Where the records below show a line containing "def State.filling (s", start copying; end with the line containing "live conditions, bit 0 first (Table 11-2). -/", and copy it too.

##### MATERIAL PROVIDED

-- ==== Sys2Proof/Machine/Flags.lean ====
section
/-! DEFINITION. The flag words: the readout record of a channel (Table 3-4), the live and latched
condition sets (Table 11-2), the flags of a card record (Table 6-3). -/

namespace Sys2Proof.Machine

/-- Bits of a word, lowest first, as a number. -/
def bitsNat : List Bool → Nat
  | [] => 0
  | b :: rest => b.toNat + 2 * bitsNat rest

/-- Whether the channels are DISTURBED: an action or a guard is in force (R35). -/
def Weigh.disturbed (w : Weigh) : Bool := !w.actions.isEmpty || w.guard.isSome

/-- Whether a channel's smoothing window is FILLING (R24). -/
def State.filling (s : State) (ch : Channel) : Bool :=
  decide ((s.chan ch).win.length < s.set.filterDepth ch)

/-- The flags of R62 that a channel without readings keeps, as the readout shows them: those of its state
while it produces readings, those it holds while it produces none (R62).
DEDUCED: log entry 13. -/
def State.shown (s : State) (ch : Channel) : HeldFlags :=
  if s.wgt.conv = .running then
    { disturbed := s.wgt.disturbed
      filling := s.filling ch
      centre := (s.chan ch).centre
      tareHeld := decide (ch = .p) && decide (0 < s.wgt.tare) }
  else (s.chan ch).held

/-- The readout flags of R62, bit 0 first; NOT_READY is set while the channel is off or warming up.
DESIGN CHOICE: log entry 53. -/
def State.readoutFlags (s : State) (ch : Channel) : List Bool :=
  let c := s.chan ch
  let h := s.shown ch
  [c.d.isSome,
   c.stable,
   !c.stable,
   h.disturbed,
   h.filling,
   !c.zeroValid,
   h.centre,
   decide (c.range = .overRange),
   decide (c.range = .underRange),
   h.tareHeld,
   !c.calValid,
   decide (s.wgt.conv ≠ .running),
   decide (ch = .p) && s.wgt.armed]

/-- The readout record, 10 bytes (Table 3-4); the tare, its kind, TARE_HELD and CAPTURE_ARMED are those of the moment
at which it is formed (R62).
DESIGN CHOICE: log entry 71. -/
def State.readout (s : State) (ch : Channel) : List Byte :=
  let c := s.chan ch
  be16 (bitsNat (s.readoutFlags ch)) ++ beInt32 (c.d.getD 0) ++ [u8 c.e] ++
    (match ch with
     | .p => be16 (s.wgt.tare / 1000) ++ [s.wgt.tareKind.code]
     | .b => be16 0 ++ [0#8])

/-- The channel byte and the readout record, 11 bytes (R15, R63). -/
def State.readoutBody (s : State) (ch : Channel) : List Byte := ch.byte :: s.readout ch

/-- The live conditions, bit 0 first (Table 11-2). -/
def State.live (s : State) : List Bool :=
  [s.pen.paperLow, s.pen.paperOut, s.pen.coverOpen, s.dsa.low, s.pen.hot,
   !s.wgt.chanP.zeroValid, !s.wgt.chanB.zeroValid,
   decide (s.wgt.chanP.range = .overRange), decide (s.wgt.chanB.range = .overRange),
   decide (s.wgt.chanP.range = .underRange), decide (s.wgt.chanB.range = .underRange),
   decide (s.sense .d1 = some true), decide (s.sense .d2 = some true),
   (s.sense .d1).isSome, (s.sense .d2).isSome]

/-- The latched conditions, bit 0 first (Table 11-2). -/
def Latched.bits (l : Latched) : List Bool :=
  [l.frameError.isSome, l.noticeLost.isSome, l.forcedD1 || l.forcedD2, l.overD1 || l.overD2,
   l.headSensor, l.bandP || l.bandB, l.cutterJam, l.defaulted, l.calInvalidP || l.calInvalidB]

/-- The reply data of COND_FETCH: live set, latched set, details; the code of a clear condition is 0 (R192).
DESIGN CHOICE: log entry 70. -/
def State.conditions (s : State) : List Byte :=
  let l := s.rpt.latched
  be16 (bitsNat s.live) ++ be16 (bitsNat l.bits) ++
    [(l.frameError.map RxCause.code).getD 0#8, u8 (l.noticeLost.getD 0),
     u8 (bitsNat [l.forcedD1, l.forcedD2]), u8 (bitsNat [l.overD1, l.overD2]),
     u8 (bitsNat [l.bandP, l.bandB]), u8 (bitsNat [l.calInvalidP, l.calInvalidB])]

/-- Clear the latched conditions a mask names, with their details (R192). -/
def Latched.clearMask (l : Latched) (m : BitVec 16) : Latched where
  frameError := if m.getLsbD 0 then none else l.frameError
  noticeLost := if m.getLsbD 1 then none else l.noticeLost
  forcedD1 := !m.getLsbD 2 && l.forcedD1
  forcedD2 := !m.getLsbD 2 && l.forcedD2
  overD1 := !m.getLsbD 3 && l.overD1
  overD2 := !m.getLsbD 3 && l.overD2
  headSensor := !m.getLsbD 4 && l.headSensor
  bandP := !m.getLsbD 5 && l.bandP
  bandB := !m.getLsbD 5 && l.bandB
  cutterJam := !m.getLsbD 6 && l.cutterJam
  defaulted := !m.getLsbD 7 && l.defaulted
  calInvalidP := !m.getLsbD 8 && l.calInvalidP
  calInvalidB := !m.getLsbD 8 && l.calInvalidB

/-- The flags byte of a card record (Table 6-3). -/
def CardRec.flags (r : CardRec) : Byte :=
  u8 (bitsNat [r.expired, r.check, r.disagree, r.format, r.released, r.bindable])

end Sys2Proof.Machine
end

##########
##### MATERIAL PROVIDED

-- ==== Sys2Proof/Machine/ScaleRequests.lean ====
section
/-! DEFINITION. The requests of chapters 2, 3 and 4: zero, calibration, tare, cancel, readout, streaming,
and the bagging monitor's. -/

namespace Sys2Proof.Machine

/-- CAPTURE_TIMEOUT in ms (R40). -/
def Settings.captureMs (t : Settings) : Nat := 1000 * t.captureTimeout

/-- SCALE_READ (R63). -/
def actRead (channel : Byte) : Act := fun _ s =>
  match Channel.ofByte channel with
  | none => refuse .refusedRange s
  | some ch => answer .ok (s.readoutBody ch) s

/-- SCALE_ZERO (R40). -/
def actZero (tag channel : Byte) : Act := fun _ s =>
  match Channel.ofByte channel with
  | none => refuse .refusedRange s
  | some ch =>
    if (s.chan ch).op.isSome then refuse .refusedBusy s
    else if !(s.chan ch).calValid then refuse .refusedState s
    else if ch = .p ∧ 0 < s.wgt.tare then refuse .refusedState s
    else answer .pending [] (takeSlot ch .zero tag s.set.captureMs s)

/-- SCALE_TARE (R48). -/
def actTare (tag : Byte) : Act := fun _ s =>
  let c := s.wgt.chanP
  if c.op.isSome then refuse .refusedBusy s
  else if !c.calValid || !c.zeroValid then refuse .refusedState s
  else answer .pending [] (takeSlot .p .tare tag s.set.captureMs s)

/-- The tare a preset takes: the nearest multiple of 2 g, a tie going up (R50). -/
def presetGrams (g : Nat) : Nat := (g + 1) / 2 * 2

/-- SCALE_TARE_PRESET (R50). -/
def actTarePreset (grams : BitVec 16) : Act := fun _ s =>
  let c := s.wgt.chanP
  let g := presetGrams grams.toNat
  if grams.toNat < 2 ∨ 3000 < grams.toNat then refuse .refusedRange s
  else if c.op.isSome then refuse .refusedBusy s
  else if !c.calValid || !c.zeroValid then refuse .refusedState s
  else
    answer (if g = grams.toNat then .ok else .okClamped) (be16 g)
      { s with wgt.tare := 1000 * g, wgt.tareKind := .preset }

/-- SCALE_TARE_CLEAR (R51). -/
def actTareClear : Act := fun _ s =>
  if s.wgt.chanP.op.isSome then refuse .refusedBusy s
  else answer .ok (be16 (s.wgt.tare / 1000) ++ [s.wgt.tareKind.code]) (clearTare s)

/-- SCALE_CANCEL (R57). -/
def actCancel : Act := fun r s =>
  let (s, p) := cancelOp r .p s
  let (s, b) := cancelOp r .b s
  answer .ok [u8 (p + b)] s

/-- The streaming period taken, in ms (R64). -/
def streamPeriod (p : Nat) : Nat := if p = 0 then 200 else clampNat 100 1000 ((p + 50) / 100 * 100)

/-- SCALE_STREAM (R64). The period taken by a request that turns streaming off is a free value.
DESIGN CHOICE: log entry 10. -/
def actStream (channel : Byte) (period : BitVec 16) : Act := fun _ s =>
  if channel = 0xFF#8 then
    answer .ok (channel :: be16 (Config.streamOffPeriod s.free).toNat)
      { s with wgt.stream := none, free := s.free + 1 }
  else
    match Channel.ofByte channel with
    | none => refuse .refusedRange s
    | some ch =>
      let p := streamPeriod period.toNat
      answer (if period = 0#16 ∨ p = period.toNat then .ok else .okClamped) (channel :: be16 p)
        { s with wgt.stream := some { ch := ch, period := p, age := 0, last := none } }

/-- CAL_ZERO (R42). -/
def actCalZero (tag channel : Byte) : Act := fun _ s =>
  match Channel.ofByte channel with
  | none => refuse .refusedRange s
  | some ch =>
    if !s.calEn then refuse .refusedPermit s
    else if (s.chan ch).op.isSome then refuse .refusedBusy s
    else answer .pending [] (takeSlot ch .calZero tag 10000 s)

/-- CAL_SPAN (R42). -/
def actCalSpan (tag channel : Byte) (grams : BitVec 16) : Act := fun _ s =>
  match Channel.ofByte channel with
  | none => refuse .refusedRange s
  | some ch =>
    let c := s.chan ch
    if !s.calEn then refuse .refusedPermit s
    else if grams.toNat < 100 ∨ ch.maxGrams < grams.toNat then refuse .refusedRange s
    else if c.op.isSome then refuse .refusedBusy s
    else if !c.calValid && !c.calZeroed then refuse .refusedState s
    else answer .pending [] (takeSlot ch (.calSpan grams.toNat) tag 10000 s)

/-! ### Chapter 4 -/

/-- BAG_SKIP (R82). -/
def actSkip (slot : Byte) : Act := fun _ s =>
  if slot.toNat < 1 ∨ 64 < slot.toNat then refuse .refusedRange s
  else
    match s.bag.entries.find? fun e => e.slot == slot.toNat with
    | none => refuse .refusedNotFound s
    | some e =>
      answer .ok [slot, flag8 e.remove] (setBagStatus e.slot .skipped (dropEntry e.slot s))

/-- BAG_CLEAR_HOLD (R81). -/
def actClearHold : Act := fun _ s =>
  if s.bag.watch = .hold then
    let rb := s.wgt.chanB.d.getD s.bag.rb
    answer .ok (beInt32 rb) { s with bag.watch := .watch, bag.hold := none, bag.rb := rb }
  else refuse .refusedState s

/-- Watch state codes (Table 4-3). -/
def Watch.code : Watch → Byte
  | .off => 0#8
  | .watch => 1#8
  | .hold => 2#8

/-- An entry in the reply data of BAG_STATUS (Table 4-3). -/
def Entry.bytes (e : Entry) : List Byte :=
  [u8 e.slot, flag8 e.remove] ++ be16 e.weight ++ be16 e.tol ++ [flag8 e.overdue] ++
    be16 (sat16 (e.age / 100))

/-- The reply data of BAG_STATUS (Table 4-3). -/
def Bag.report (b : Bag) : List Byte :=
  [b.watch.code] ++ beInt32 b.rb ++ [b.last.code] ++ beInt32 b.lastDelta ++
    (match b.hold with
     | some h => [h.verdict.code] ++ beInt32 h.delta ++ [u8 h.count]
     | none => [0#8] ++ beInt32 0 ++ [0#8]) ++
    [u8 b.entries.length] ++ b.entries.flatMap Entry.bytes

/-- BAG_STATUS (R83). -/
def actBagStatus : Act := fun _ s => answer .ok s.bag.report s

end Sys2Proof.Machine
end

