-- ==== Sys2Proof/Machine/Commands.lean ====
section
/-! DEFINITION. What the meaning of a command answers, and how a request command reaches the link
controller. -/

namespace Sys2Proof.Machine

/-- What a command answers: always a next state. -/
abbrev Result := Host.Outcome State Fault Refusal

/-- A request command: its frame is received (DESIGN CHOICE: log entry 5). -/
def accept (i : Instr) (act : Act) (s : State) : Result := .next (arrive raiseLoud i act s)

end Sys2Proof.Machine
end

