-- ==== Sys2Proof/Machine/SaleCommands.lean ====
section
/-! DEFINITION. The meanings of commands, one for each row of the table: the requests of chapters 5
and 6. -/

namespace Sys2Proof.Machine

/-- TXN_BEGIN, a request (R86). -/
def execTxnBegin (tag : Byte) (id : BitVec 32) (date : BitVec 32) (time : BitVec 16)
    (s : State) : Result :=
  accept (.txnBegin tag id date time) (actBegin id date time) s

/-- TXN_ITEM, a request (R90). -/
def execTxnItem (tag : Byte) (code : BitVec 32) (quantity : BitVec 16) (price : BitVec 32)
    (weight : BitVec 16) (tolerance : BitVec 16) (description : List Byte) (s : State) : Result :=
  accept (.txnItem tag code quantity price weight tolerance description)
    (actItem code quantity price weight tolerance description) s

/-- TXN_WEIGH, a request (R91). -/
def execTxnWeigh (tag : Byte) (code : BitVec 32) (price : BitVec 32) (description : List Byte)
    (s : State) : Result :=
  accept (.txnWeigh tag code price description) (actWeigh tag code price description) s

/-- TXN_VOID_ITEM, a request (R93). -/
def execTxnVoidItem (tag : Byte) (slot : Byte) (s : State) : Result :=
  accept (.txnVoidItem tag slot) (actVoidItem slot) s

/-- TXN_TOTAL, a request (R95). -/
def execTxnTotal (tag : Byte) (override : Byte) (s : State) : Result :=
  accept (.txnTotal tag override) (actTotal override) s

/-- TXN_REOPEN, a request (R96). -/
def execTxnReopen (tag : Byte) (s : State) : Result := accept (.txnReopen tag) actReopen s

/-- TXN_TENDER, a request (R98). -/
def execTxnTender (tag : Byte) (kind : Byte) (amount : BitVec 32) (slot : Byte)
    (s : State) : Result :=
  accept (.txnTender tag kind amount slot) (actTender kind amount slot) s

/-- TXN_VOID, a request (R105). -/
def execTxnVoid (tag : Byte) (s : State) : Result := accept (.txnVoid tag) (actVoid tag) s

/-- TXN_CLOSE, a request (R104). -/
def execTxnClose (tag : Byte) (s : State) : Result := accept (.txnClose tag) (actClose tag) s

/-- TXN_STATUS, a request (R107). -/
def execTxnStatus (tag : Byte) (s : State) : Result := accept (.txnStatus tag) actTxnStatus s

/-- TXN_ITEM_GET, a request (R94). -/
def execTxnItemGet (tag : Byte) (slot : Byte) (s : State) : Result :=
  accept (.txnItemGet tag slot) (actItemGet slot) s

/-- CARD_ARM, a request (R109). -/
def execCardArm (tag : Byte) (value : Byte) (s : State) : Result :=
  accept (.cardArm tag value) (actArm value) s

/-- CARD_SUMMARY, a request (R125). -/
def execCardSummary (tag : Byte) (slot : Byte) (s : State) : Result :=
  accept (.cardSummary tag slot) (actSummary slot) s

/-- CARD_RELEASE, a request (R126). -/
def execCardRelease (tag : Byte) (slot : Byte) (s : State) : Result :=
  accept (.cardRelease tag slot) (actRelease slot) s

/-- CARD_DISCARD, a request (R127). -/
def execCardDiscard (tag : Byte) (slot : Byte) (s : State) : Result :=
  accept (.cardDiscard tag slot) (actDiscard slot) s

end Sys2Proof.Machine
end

##########

◆ SOLUTION TO THIS PROBLEM ◆
def State.filling (s : State) (ch : Channel) : Bool :=
  decide ((s.chan ch).win.length < s.set.filterDepth ch)

/-- The flags of R62 that a channel without readings keeps, as the readout shows them: those of its state
while it produces readings, those it holds while it produces none (R62).
DEDUCED: log entry 13. -/
def State.shown (s : State) (ch : Channel) : HeldFlags :=
  if s.wgt.conv = .running then
    { disturbed := s.wgt.disturbed
      filling := s.filling ch
      centre := (s.chan ch).centre
      tareHeld := decide (ch = .p) && decide (0 < s.wgt.tare) }
  else (s.chan ch).held

/-- The readout flags of R62, bit 0 first; NOT_READY is set while the channel is off or warming up.
DESIGN CHOICE: log entry 53. -/
def State.readoutFlags (s : State) (ch : Channel) : List Bool :=
  let c := s.chan ch
  let h := s.shown ch
  [c.d.isSome,
   c.stable,
   !c.stable,
   h.disturbed,
   h.filling,
   !c.zeroValid,
   h.centre,
   decide (c.range = .overRange),
   decide (c.range = .underRange),
   h.tareHeld,
   !c.calValid,
   decide (s.wgt.conv ≠ .running),
   decide (ch = .p) && s.wgt.armed]

/-- The readout record, 10 bytes (Table 3-4); the tare, its kind, TARE_HELD and CAPTURE_ARMED are those of the moment
at which it is formed (R62).
DESIGN CHOICE: log entry 71. -/
def State.readout (s : State) (ch : Channel) : List Byte :=
  let c := s.chan ch
  be16 (bitsNat (s.readoutFlags ch)) ++ beInt32 (c.d.getD 0) ++ [u8 c.e] ++
    (match ch with
     | .p => be16 (s.wgt.tare / 1000) ++ [s.wgt.tareKind.code]
     | .b => be16 0 ++ [0#8])

/-- The channel byte and the readout record, 11 bytes (R15, R63). -/
def State.readoutBody (s : State) (ch : Channel) : List Byte := ch.byte :: s.readout ch

/-- The live conditions, bit 0 first (Table 11-2). -/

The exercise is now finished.